=== PROVIDED MATERIAL ===
/-- R152: RX_PUSH. Its words; below the capacity the byte is appended and nothing else changes; at the
capacity RXOVF is set and nothing else changes. -/
def Obligations.RxPushAppendsOrOverflows : Prop :=
  (∀ (c : Cmd40) (b : Byte), decode c = .ok (.rxPush b) ↔
    c &&& 0xFFFFFFFF00#40 = 0x6000000000#40 ∧ b = c.extractLsb' 0 8) ∧
  (∀ (b : Byte) (s : State), s.rx.length < s.rxCap →
    ∃ t, exec (.rxPush b) s = .next t ∧ t.rx = s.rx ++ [b] ∧ t.rxLen = s.rxLen + 1 ∧ OnlyWrites [.rx] s t) ∧
  (∀ (b : Byte) (s : State), s.rxCap ≤ s.rx.length →
    ∃ t, exec (.rxPush b) s = .next t ∧ t.status = s.status ||| 0x02#8 ∧ OnlyWrites [.status] s t)

/-- The words of RX_CLEAR and one RX_PUSH per byte, run by the machine's own steps, leave the bytes in order up
to the capacity, and RXOVF exactly when some byte was lost (R89, R151, R152). That the steps take the words off the
host's list of samples and leave the rest is the model's choice (log entry 1). -/
def Obligations.ReceivedBytesFillTheBufferUpToCapacity : Prop :=
  ∀ (bytes : List Byte) (s : State) (rest : List PortSample),
    s.inputs = commandSamples (Pseudo.recv bytes).expand ++ rest →
    ∃ t, runSteps (bytes.length + 1) s = .next t ∧ t.rx = bytes.take s.rxCap ∧
      (t.flag .rxovf = true ↔ s.rxCap < bytes.length) ∧
      (∀ f, f ≠ .rxovf → t.flag f = s.flag f) ∧ t.inputs = rest ∧ OnlyWrites [.rx, .status, .inputs] s t

/-! The response decoder. -/

/-- R153: DEC_READY. Its one word; READY becomes 1 exactly when there is a fifth byte and it equals 0x01; its
frame; twice is the same as once. -/
def Obligations.DecReadyTestsTheFifthByte : Prop :=
  (∀ c : Cmd40, decode c = .ok .decReady ↔ c = 0x7000000000#40) ∧
  (∀ s : State, ∃ t, exec .decReady s = .next t ∧
    (t.ready = true ↔ 5 ≤ s.rx.length ∧ s.rx[4]? = some 0x01#8) ∧
    OnlyWrites [.ready] s t ∧ exec .decReady t = .next t)

/-- R154: DEC_MEAS. Its one word; below 15 bytes INCOMPLETE is set and nothing else changes; with 15 bytes or
more the three registers take their blocks, INCOMPLETE is cleared and nothing else changes; twice is the same
as once. -/
def Obligations.DecMeasDecodesOrReportsIncomplete : Prop :=
  (∀ c : Cmd40, decode c = .ok .decMeas ↔ c = 0x8000000000#40) ∧
  (∀ s : State, s.rx.length < 15 →
    ∃ t, exec .decMeas s = .next t ∧ t.status = s.status ||| 0x01#8 ∧ OnlyWrites [.status] s t ∧
      exec .decMeas t = .next t) ∧
  (∀ (s : State) (b0 b1 b2 b3 b4 b5 b6 b7 b8 b9 b10 b11 b12 b13 b14 : Byte) (tail : List Byte),
    s.rx = [b0, b1, b2, b3, b4, b5, b6, b7, b8, b9, b10, b11, b12, b13, b14] ++ tail →
    ∃ t, exec .decMeas s = .next t ∧ t.measCo2 = b5 ++ b6 ∧ t.measTemp = b7 ++ b8 ++ b9 ++ b10 ∧
      t.measHum = b11 ++ b12 ++ b13 ++ b14 ∧ t.status = s.status &&& 0xFE#8 ∧
      OnlyWrites [.measCo2, .measTemp, .measHum, .status] s t ∧ exec .decMeas t = .next t)

/-- R155: `be32` joins four bytes, the most significant first: `b0` is bits 31:24 and `b3` is bits 7:0, and it
equals the high word joined with the low word. -/
def Obligations.BigEndianJoinPutsFirstByteHighest : Prop :=
  ∀ b0 b1 b2 b3 : Byte,
    (be32 b0 b1 b2 b3).extractLsb' 24 8 = b0 ∧ (be32 b0 b1 b2 b3).extractLsb' 16 8 = b1 ∧
    (be32 b0 b1 b2 b3).extractLsb' 8 8 = b2 ∧ (be32 b0 b1 b2 b3).extractLsb' 0 8 = b3 ∧
    be32 b0 b1 b2 b3 = (be16 b0 b1 ++ be16 b2 b3 : BitVec 32)

/-- R157: the CO2 register takes the low half of its block, `RX[5] ++ RX[6]`; the upper half is dropped and
never saturates the value. -/
def Obligations.Co2IsTheLowHalfOfItsBlock : Prop :=
  (∀ b0 b1 b2 b3 : Byte, truncCo2 (be32 b0 b1 b2 b3) = b2 ++ b3) ∧
  (∀ s t : State, 15 ≤ s.rx.length → exec .decMeas s = .next t → t.measCo2 = s.rxByte 5 ++ s.rxByte 6) ∧
  truncCo2 (be32 0x00 0x00 0x00 0x00) = 0#16 ∧ truncCo2 (be32 0x00 0x00 0xFF 0xFF) = 65535#16 ∧
  truncCo2 (be32 0x00 0x01 0x00 0x00) = 0#16 ∧ truncCo2 (be32 0xFF 0xFF 0xFF 0xFF) = 65535#16 ∧
  truncCo2 (be32 0x44 0x00 0x00 0x00) = 0#16

/-- A Reading laid out as the documented three big-endian blocks behind any 3-byte header, with anything after
it and anything in the upper half of the CO2 block, decodes to itself, every bit of the two float patterns kept
(R154 to R157, 95_test_vectors.md L1-3). -/
def Obligations.EncodedReadingDecodesToItself : Prop :=
  ∀ (co2 upper : Word16) (temp hum : Word32) (header tail : List Byte) (s : State), header.length = 3 →
    s.rx = header ++
      [upper.extractLsb' 8 8, upper.extractLsb' 0 8, co2.extractLsb' 8 8, co2.extractLsb' 0 8,
       temp.extractLsb' 24 8, temp.extractLsb' 16 8, temp.extractLsb' 8 8, temp.extractLsb' 0 8,
       hum.extractLsb' 24 8, hum.extractLsb' 16 8, hum.extractLsb' 8 8, hum.extractLsb' 0 8] ++ tail →
    ∃ t, exec .decMeas s = .next t ∧ t.measCo2 = co2 ∧ t.measTemp = temp ∧ t.measHum = hum ∧
      t.flag .incomplete = false

/-- The decoders read only fixed offsets (R150): two responses that agree at the bytes 3 to 14 decode to the same
Reading whatever their header and whatever follows, and DEC_READY depends on the byte at index 4 alone. -/
def Obligations.DecodersIgnoreHeaderAndTrailer : Prop :=
  (∀ s s' t t' : State, 15 ≤ s.rx.length → 15 ≤ s'.rx.length →
    (∀ k, 3 ≤ k → k ≤ 14 → s.rx[k]? = s'.rx[k]?) →
    exec .decMeas s = .next t → exec .decMeas s' = .next t' →
    t.measCo2 = t'.measCo2 ∧ t.measTemp = t'.measTemp ∧ t.measHum = t'.measHum) ∧
  (∀ s s' t t' : State, s.rx[4]? = s'.rx[4]? → exec .decReady s = .next t → exec .decReady s' = .next t' →
    t.ready = t'.ready)

/-- R159: the decoders leave the response as it is, and only RX_CLEAR empties it. -/
def Obligations.DecodersKeepTheResponse : Prop :=
  (∀ (i : Instr) (s t : State), i = .decReady ∨ i = .decMeas → exec i s = .next t → t.rx = s.rx ∧ t.rxLen = s.rxLen) ∧
  (∀ (i : Instr) (s t : State), exec i s = .next t → s.rx ≠ [] → t.rx = [] → i = .rxClear)

/-! Outputs and the assembler. -/

/-- Every output of R51 shows its register, whole: `CRC_RESULT` joins the running bytes (R24); `TX0` to `TX7` are
the frame (R25); there are `RX_CAP` outputs `RXi`, each the byte held below `RXLEN` and 0x00 at and past it (R26);
`READY` and the Reading are the registers (R27 to R30); bits 7:3 of `STATUS` always read 0 (log entry 5) and its low
bits are the flags (R31). In every well-formed state `STATUS` is the register and `RXLEN` is the length held. Its width
is ceil(log2(RX_CAP + 1)), the least number of bits that can hold `RX_CAP` (log entry 10). -/
def Obligations.OutputsShowTheRegisters : Prop :=
  (∀ s : State,
    (s.outputs.crcResult = s.crcResult ∧
      s.crcResult.extractLsb' 8 8 = s.crcH ∧ s.crcResult.extractLsb' 0 8 = s.crcL) ∧
    (s.outputs.tx = [s.tx.b0, s.tx.b1, s.tx.b2, s.tx.b3, s.tx.b4, s.tx.b5, s.tx.b6, s.tx.b7] ∧
      ∀ i : Fin 8, s.outputs.tx[i.val]? = some (s.txOut i)) ∧
    (s.outputs.rx.length = s.rxCap ∧
      ∀ i, i < s.rxCap → s.outputs.rx[i]? = some (s.rxByte i)) ∧
    (∀ i, i < s.rx.length → s.rx[i]? = some (s.rxByte i)) ∧ (∀ i, s.rx.length ≤ i → s.rxByte i = 0x00#8) ∧
    (s.outputs.ready = s.readyOut ∧ s.readyOut = if s.ready then 1#1 else 0#1) ∧
    s.outputs.measCo2 = s.measCo2 ∧ s.outputs.measTemp = s.measTemp ∧ s.outputs.measHum = s.measHum ∧
    (s.outputs.status = s.statusOut ∧ s.statusOut.extractLsb' 3 5 = 0#5 ∧
      ∀ f : Flag, s.statusOut.getLsbD f.bit = s.flag f) ∧
    s.outputs.rxLen = s.rxLenOut.toNat ∧
    (s.WellFormed →
      s.statusOut = s.status ∧ s.rxLenOut.toNat = s.rx.length ∧ s.outputs.rx.take s.rx.length = s.rx)) ∧
  (∀ cap, 17 ≤ cap → 2 ^ (rxLenWidth cap - 1) < cap + 1 ∧ cap + 1 ≤ 2 ^ rxLenWidth cap)

/-- R89: the expansions of the twelve pseudo-instructions. -/
def Obligations.PseudoInstructionsExpandAsListed : Prop :=
  Pseudo.reqReady.expand = [.buildRd 0x0027#16 0x0001#16] ∧
  Pseudo.reqMeas.expand = [.buildRd 0x0028#16 0x0006#16] ∧
  (∀ p, (Pseudo.startCont p).expand = [.buildWr 0x0036#16 p]) ∧
  (∀ v, (Pseudo.stopCont v).expand = [.buildWr 0x0037#16 v]) ∧
  (∀ sec, (Pseudo.setInterval sec).expand = [.buildWr 0x0025#16 sec]) ∧
  (∀ m, (Pseudo.setAlt m).expand = [.buildWr 0x0038#16 m]) ∧
  Pseudo.setAsc.expand = [.buildWr 0x003A#16 0x0001#16] ∧
  Pseudo.clrAsc.expand = [.buildWr 0x003A#16 0x0000#16] ∧
  (∀ ppm, (Pseudo.setFrc ppm).expand = [.buildWr 0x0039#16 ppm]) ∧
  (∀ t, (Pseudo.setToff t).expand = [.buildWr 0x003B#16 t]) ∧
  (∀ bytes, (Pseudo.crcMsg bytes).expand = .crcInit :: bytes.map .crcFeed ∧
    (Pseudo.crcMsg bytes).expand.length = bytes.length + 1) ∧
  (∀ bytes, (Pseudo.recv bytes).expand = .rxClear :: bytes.map .rxPush ∧
    (Pseudo.recv bytes).expand.length = bytes.length + 1)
===
▶ **TASK BRIEF**
From the data above, return every line from the line that has "(∀ i, i < s.rx.length" up to and including the line that has "(s.WellFormed →", exactly.

▶ **EXERCISE RESULT**
    (∀ i, i < s.rx.length → s.rx[i]? = some (s.rxByte i)) ∧ (∀ i, s.rx.length ≤ i → s.rxByte i = 0x00#8) ∧
    (s.outputs.ready = s.readyOut ∧ s.readyOut = if s.ready then 1#1 else 0#1) ∧
    s.outputs.measCo2 = s.measCo2 ∧ s.outputs.measTemp = s.measTemp ∧ s.outputs.measHum = s.measHum ∧
    (s.outputs.status = s.statusOut ∧ s.statusOut.extractLsb' 3 5 = 0#5 ∧
      ∀ f : Flag, s.statusOut.getLsbD f.bit = s.flag f) ∧
    s.outputs.rxLen = s.rxLenOut.toNat ∧
    (s.WellFormed →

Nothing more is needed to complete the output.